If approved, the 21-article constitutional change would see Turkey switch from a parliamentary system to an executive presidency, along the lines of the United States or France.

"The president is head of state. The executive power belongs to the president," according to a draft of the text.

The bill was presented to parliament after months of talks between the ruling Justice and Development Party (AKP) and opposition Nationalist Movement Party (MHP).

"This is a compromise text," AKP's MP Abdulhamit Gul said in a televised speech.

"We have full confidence that the proposal will be approved (in parliament) with very strong support and put to the vote of the people," he added, alongside a MHP legislator.

The MHP is the fourth largest party in parliament but the AKP needs its support for the 330 votes required to call a referendum to approve the issue.

Elections in 2019

If approved, Turkey would head to general and presidential elections in November 2019.

The draft law says the president would be elected for a five-year term and be elected twice.
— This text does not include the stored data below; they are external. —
-- ==== Sys2Proof/Machine/Book.lean ====
section
/-! DEFINITION. The Toll Book: sessions, records, saves, archives (spec/09 from R422, spec/10). -/

namespace Sys2Proof.Machine

/-! ### Links of the sessions (R535 to R540) -/

def State.vl (s : State) (n : Nat) : VLink := nth {} s.vlk n
def State.modVl (s : State) (n : Nat) (f : VLink → VLink) : State := { s with vlk := updAt s.vlk n f }

/-- Bytes of `n` bytes, most significant first. -/
def toBE (n v : Nat) : List Byte := (toLE n v).reverse

/-- A V2GTP message of a payload type (R535). -/
def v2gtp (ty : Nat) (p : List Byte) : List Byte := [0x01, 0xFE] ++ toBE 2 ty ++ toBE 4 p.length ++ p

/-- Link n sends an FMX message of KIND k. -/
def State.sendFmx (s : State) (n k : Nat) (body : List Byte) : State :=
  s.modVl n (fun l => { l with sent := (0xA6F1, v2gtp 0xA6F1 ([BitVec.ofNat 8 k, 1, 0, 0] ++ body)) })

/-- Reconciliation runs on the link of DC point p (R537). -/
def State.reconLink (s : State) (p : Nat) : Option Nat :=
  match s.outletLink p with
  | some n => if s.vlUse n = 1 ∧ s.bit (Fld.VLK_L_SESS_PEER_FM n) ∧ s.bit (Fld.VLK_L_CTRL_RECON n) ∧
      (s.vl n).peerCaps.testBit 0 then some n else none
  | none => none

/-- The SECC sends COUNT_REQ with a PHASE. -/
def State.countReq (s : State) (n p ph : Nat) : State :=
  (s.sendFmx n 3 (toLE 4 (s.sess p).id ++ toLE 1 ph ++ [0, 0, 0])).modVl n (fun l => { l with asks := l.asks ++ [ph] })

/-- Vehicle count w of link n, 64 bits in VCNT words 2w and 2w + 1. -/
def State.vcnt (s : State) (n w : Nat) : Nat :=
  s.get (Fld.VLK_L_VCNT_WORD n (2 * w)) + 2 ^ 32 * s.get (Fld.VLK_L_VCNT_WORD n (2 * w + 1))
def State.putVcnt (s : State) (n w v : Nat) : State :=
  (s.put (Fld.VLK_L_VCNT_WORD n (2 * w)) (v % 2 ^ 32)).put (Fld.VLK_L_VCNT_WORD n (2 * w + 1)) (v / 2 ^ 32)

/-! ### Session registers (R422) -/

/-- The 256 bytes of a session register. -/
def sessBytes (x : Sess) : List Byte :=
  let b := toLE 4 x.id ++ x.ext.flatMap (toLE 4) ++ toLE 4 x.flags ++ toLE 8 x.startT ++ toLE 8 x.endT ++
    toLE 8 x.startImp ++ toLE 8 x.startExp ++ toLE 8 x.imp ++ toLE 8 x.exp ++ toLE 8 x.loss ++
    x.tImp.flatMap (fun e => toLE 8 (mwh e)) ++ x.tExp.flatMap (fun e => toLE 8 (mwh e)) ++
    toLE 4 x.calId ++ toLE 4 x.emitted ++ toLE 8 x.lastRec ++ List.replicate 28 0
  b ++ toLE 4 (crc32 b)

/-- The session area takes the register of point p (R436). -/
def State.storeSess (s : State) (p : Nat) : State :=
  let x := s.sess p
  if s.noSave then s else s.modBook (fun b => { b with sessNv := updAt b.sessNv p (fun _ => x) })

def sessOpen (x : Sess) : Bool := x.flags.testBit 0
/-- Closed, and its end record not acknowledged. -/
def sessClosing (x : Sess) : Bool := !x.flags.testBit 0 && x.id != 0 && !x.flags.testBit 12

/-- A header field changes. -/
def State.modHdr (s : State) (f : BookHdr → BookHdr) : State := (s.modBook (fun b => { b with hdr := b.hdr.map f })).syncBook
def State.bookHdr (s : State) : BookHdr := s.tol.book.hdr.getD {}

/-! ### Records (R463 to R465, R539, R540) -/

def tlv (t : Nat) (v : List Byte) : List Byte := toLE 2 t ++ toLE 2 v.length ++ v

/-- Bytes whose value the spec does not give. -/
def State.freeBytes (s : State) (n : Nat) : List Byte × State :=
  let (x, s) := s.fresh (8 * n)
  (toLE n x, s)

/-- Item of a signed 64-bit number. -/
def s64 (i : Int) : List Byte := toLE 8 (ofS 64 i)

/-- Head items 0x0001 to 0x0005. -/
def State.recHead (s : State) : List Byte :=
  let h := s.bookHdr
  let f := s.tol.bill.floor
  tlv 1 h.meterId ++ tlv 2 s.load.swid ++ tlv 3 (toLE 1 s.role) ++
  tlv 4 (toLE 8 s.billSec ++ toLE 2 ((s.tol.bill - f) * 65536).floor.toNat) ++ tlv 5 (toLE 1 s.tState ++ toLE 4 s.ebMs)

/-- Link items of a record of point p; `reply` says that the vehicle's counts for it came (R539, R540). The state after it has the
mismatch event. -/
def State.linkItems (s : State) (p : Nat) (reply : Bool) : List Byte × State :=
  match s.outletLink p with
  | none => ([], s)
  | some n =>
    let proto := s.get (Fld.VLK_L_SESS_PROTO n)
    if proto = 0 then ([], s)
    else
      let x := s.sess p
      let l := s.vl n
      let rec_ := (s.reconLink p).isSome
      let dI := (x.imp : Int) - ((s.vcnt n 2 : Int) - s.vcnt n 0)
      let dE := (x.exp : Int) - ((s.vcnt n 3 : Int) - s.vcnt n 1)
      let off := 0x400 * n
      let tol (e : Nat) : Rat := max ((s.cfg 0x0C (off + 0x10) 2 : Rat) * e / 10000) ((s.cfg 0x0C (off + 0x12) 2 : Rat) * 1000)
      let known := rec_ && reply && l.startOk
      let mis := known && (decide (tol x.imp < (dI.natAbs : Rat)) || decide (tol x.exp < (dE.natAbs : Rat)))
      let b (c : Bool) (v : Nat) : Nat := if c then v else 0
      let rstat := b (rec_ && l.startOk) 1 + b (rec_ && reply) 2 + b mis 4 + b (!s.bit (Fld.CSN_DC_CFG_COMP p)) 8 +
        b (rec_ && !reply) 16 + b (rec_ && reply && l.vGap) 32 + b (s.bit (Fld.VLK_L_SESS_BPT n)) 64
      let s := if mis then (s.putB (Fld.VLK_L_EVT_RECON n) true).report 0x2B clsD n (2 ^ p) 0 else s
      let (f3, s) := if known then (s64 dI, s) else s.freeBytes 8
      let (f4, s) := if known then (s64 dE, s) else s.freeBytes 8
      let (f5, s) := if rec_ && l.startOk then (toLE 8 (s.vcnt n 0) ++ toLE 8 (s.vcnt n 1), s) else s.freeBytes 16
      let (f6, s) := if rec_ && reply then (toLE 8 (s.vcnt n 2) ++ toLE 8 (s.vcnt n 3), s) else s.freeBytes 16
      (tlv 0x40 (toLE 1 proto) ++ (if rec_ then tlv 0x41 l.peerId else []) ++ tlv 0x42 (toLE 4 rstat) ++ tlv 0x43 f3 ++
        tlv 0x44 f4 ++ tlv 0x45 f5 ++ tlv 0x46 f6, s)

/-- Head of 16 bytes and items. -/
def recBody (typ seq : Nat) (items : List Byte) : List Byte :=
  [0x54, 0x52, 0x45, 0x43] ++ toLE 2 1 ++ toLE 1 typ ++ [0] ++ toLE 4 (16 + items.length) ++ toLE 4 seq ++ items

/-- A record goes to Pylon over the one-way path (R465). -/
def State.toPylon (s : State) (r : TollRec) : State := s.modTol (fun t => { t with toSign := t.toSign ++ [r] })

/-- Session items 0x0010 to 0x001D. -/
def State.sessItems (s : State) (p typ : Nat) : List Byte :=
  let x := s.sess p
  let d := s.dcPt p
  tlv 0x10 (toLE 4 x.id) ++ tlv 0x11 (x.ext.flatMap (toLE 4)) ++ tlv 0x12 (toLE 1 p) ++ tlv 0x13 (toLE 8 x.startT) ++
  tlv 0x14 (toLE 8 (if typ = 2 then 0 else x.endT)) ++ tlv 0x15 (toLE 8 x.startImp ++ toLE 8 x.startExp) ++
  tlv 0x16 (toLE 8 (mwh d.imp) ++ toLE 8 (mwh d.exp)) ++ tlv 0x17 (toLE 8 x.imp ++ toLE 8 x.exp ++ toLE 8 x.loss) ++
  tlv 0x18 (x.tImp.flatMap (fun e => toLE 8 (mwh e))) ++ tlv 0x19 (x.tExp.flatMap (fun e => toLE 8 (mwh e))) ++
  tlv 0x1A (toLE 4 x.flags) ++ tlv 0x1B (toLE 4 x.calId) ++ tlv 0x1C (toLE 1 (if s.bit (Fld.CSN_DC_CFG_COMP p) then 1 else 0)) ++
  (if x.credit = 0 then [] else tlv 0x1D (toLE 8 x.credit))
If Erdogan's existing time as president is not counted in this, it means that in theory he could stay in office until 2029.

The president will also appoint one or more vice-presidents.

"The vice president and ministers shall be responsible to the president," the text says.

However it was not clear if the office of the prime minister would be scrapped.

Prime Minister Binali Yildirim told reporters that the reform would end "confusion" and "strengthen both the parliament and the executive."

He said he would make a detailed statement on Sunday.

Erdogan, 62, became Turkey's first popularly elected president in August 2014, after more than a decade as premier.

He immediately revamped an office which had until then been seen as largely ceremonial.

- 'Beginning of a new era'-

Addressing an Istanbul rally before the bill was presented to parliament, Erdogan said he hoped it would receive enough votes in the 550-seat parliament to enable it to be put to a referendum.

"God willing, it will be the beginning of a new era," Erdogan said.

The AKP has only 316 seats (excluding the speaker of the parliament) and needs at least 14 votes from the MHP to secure a three-fifths majority required to call the referendum.

Deputy Prime Minister Nurettin Canikli said on Friday a referendum could take place in March, April or May.

The main opposition Republican People's Party (CHP) and the pro-Kurdish Peoples' Democratic Party (HDP) vehemently oppose changing the parliamentary system.

HDP co-leader Selahattin Demirtas, who launched a political campaign to oppose the new system, is under arrest on charges of terror group links along with nine fellow HDP MPs.

CHP leader Kemal Kilicdaroglu on Friday said the changes risked wrecking the parliamentary system, adding: "This is a regime change, not a system change."